▶ Records for processing:
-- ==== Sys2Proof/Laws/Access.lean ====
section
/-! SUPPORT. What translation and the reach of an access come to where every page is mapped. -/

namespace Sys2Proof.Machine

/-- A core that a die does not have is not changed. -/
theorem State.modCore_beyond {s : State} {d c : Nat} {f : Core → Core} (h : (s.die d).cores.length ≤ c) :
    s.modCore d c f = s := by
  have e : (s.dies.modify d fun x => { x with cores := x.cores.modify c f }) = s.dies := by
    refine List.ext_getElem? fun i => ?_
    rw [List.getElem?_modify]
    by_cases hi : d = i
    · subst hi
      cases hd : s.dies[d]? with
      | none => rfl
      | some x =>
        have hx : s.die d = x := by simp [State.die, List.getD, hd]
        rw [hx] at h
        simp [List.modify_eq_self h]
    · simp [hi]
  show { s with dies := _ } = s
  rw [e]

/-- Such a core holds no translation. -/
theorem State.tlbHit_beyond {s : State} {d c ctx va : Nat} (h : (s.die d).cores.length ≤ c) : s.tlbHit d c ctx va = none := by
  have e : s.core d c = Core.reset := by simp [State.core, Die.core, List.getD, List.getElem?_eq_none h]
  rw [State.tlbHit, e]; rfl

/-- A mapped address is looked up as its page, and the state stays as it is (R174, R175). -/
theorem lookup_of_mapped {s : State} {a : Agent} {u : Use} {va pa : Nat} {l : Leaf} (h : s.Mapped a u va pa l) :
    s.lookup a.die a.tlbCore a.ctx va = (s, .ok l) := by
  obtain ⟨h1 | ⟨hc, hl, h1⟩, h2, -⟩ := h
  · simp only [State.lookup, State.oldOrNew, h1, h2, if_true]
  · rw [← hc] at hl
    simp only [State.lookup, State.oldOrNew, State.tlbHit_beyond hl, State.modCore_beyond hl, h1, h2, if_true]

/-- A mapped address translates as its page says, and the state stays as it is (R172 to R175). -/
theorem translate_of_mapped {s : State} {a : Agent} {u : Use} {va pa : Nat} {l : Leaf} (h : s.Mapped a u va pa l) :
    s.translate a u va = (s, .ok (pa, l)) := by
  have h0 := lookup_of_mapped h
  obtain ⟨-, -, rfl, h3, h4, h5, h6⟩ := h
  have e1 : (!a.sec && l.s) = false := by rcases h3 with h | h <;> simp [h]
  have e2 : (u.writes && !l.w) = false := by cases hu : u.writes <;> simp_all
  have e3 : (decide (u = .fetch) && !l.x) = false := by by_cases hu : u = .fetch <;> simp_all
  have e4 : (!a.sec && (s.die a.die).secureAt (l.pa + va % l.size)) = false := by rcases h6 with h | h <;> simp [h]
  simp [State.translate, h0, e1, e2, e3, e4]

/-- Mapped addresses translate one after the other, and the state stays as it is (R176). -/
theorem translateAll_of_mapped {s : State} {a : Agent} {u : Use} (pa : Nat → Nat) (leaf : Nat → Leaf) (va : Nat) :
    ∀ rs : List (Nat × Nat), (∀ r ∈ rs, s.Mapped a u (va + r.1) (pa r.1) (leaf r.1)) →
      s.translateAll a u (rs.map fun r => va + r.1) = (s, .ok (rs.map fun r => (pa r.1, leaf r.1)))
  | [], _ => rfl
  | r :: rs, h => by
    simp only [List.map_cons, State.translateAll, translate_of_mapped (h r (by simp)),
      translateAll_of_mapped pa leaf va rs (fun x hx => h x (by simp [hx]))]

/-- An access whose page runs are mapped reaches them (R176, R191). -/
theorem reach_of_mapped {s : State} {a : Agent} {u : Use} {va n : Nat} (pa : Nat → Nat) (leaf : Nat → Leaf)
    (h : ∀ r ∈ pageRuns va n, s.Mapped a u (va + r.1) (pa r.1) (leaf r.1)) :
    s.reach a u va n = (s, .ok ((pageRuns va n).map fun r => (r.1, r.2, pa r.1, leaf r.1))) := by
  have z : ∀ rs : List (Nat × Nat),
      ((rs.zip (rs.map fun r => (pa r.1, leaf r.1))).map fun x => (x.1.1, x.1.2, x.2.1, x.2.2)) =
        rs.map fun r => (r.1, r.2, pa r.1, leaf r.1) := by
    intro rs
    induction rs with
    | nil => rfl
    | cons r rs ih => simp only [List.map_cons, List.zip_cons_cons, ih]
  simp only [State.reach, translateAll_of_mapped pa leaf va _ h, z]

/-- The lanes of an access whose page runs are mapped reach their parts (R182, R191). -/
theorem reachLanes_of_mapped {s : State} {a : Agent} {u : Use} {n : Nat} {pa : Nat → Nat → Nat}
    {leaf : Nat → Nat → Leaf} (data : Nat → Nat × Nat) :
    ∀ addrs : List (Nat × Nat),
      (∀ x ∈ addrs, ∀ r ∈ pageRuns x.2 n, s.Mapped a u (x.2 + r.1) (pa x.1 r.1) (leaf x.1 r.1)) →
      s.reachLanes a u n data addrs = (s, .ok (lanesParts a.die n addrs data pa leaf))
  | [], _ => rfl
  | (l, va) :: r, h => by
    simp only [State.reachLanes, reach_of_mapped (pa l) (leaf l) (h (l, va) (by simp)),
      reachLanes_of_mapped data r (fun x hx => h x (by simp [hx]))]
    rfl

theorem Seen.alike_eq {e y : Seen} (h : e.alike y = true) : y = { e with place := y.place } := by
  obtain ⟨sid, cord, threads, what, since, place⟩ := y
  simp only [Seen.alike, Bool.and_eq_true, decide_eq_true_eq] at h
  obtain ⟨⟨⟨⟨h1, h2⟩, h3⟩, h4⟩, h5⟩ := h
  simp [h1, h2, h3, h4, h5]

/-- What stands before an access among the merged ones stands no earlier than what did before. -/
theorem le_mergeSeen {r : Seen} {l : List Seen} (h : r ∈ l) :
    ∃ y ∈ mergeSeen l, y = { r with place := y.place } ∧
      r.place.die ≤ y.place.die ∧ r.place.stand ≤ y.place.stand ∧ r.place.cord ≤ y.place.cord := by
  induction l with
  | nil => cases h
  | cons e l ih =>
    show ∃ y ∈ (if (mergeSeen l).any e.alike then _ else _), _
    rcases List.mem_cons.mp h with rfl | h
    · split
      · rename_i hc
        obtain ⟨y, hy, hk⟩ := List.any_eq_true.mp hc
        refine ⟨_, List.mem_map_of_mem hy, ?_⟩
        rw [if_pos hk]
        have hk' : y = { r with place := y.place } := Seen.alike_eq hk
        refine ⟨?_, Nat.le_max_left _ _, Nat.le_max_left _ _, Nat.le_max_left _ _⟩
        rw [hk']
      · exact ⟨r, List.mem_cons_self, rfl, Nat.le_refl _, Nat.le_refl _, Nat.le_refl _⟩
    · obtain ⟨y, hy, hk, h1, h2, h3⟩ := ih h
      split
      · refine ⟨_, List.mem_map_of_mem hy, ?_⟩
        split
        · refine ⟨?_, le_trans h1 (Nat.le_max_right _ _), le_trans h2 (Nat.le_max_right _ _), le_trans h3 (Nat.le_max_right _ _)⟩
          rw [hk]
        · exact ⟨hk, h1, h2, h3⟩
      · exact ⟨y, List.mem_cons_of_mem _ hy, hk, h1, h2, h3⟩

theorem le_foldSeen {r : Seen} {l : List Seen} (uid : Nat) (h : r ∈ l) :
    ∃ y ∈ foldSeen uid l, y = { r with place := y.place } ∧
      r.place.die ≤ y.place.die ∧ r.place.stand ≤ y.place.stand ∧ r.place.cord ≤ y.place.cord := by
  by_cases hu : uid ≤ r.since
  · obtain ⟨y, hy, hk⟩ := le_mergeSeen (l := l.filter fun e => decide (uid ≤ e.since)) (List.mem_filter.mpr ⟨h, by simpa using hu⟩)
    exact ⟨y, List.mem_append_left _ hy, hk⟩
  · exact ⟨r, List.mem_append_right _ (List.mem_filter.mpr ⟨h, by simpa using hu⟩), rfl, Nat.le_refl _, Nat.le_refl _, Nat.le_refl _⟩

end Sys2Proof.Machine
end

▶ Task prompt:
Give back exactly the lines from the one that contains "exact ⟨y, List.mem_append_left _ hy, hk⟩" to the end of the material, both ends kept, and no other line.

▶ Exercise response:
    exact ⟨y, List.mem_append_left _ hy, hk⟩
  · exact ⟨r, List.mem_append_right _ (List.mem_filter.mpr ⟨h, by simpa using hu⟩), rfl, Nat.le_refl _, Nat.le_refl _, Nat.le_refl _⟩

end Sys2Proof.Machine
end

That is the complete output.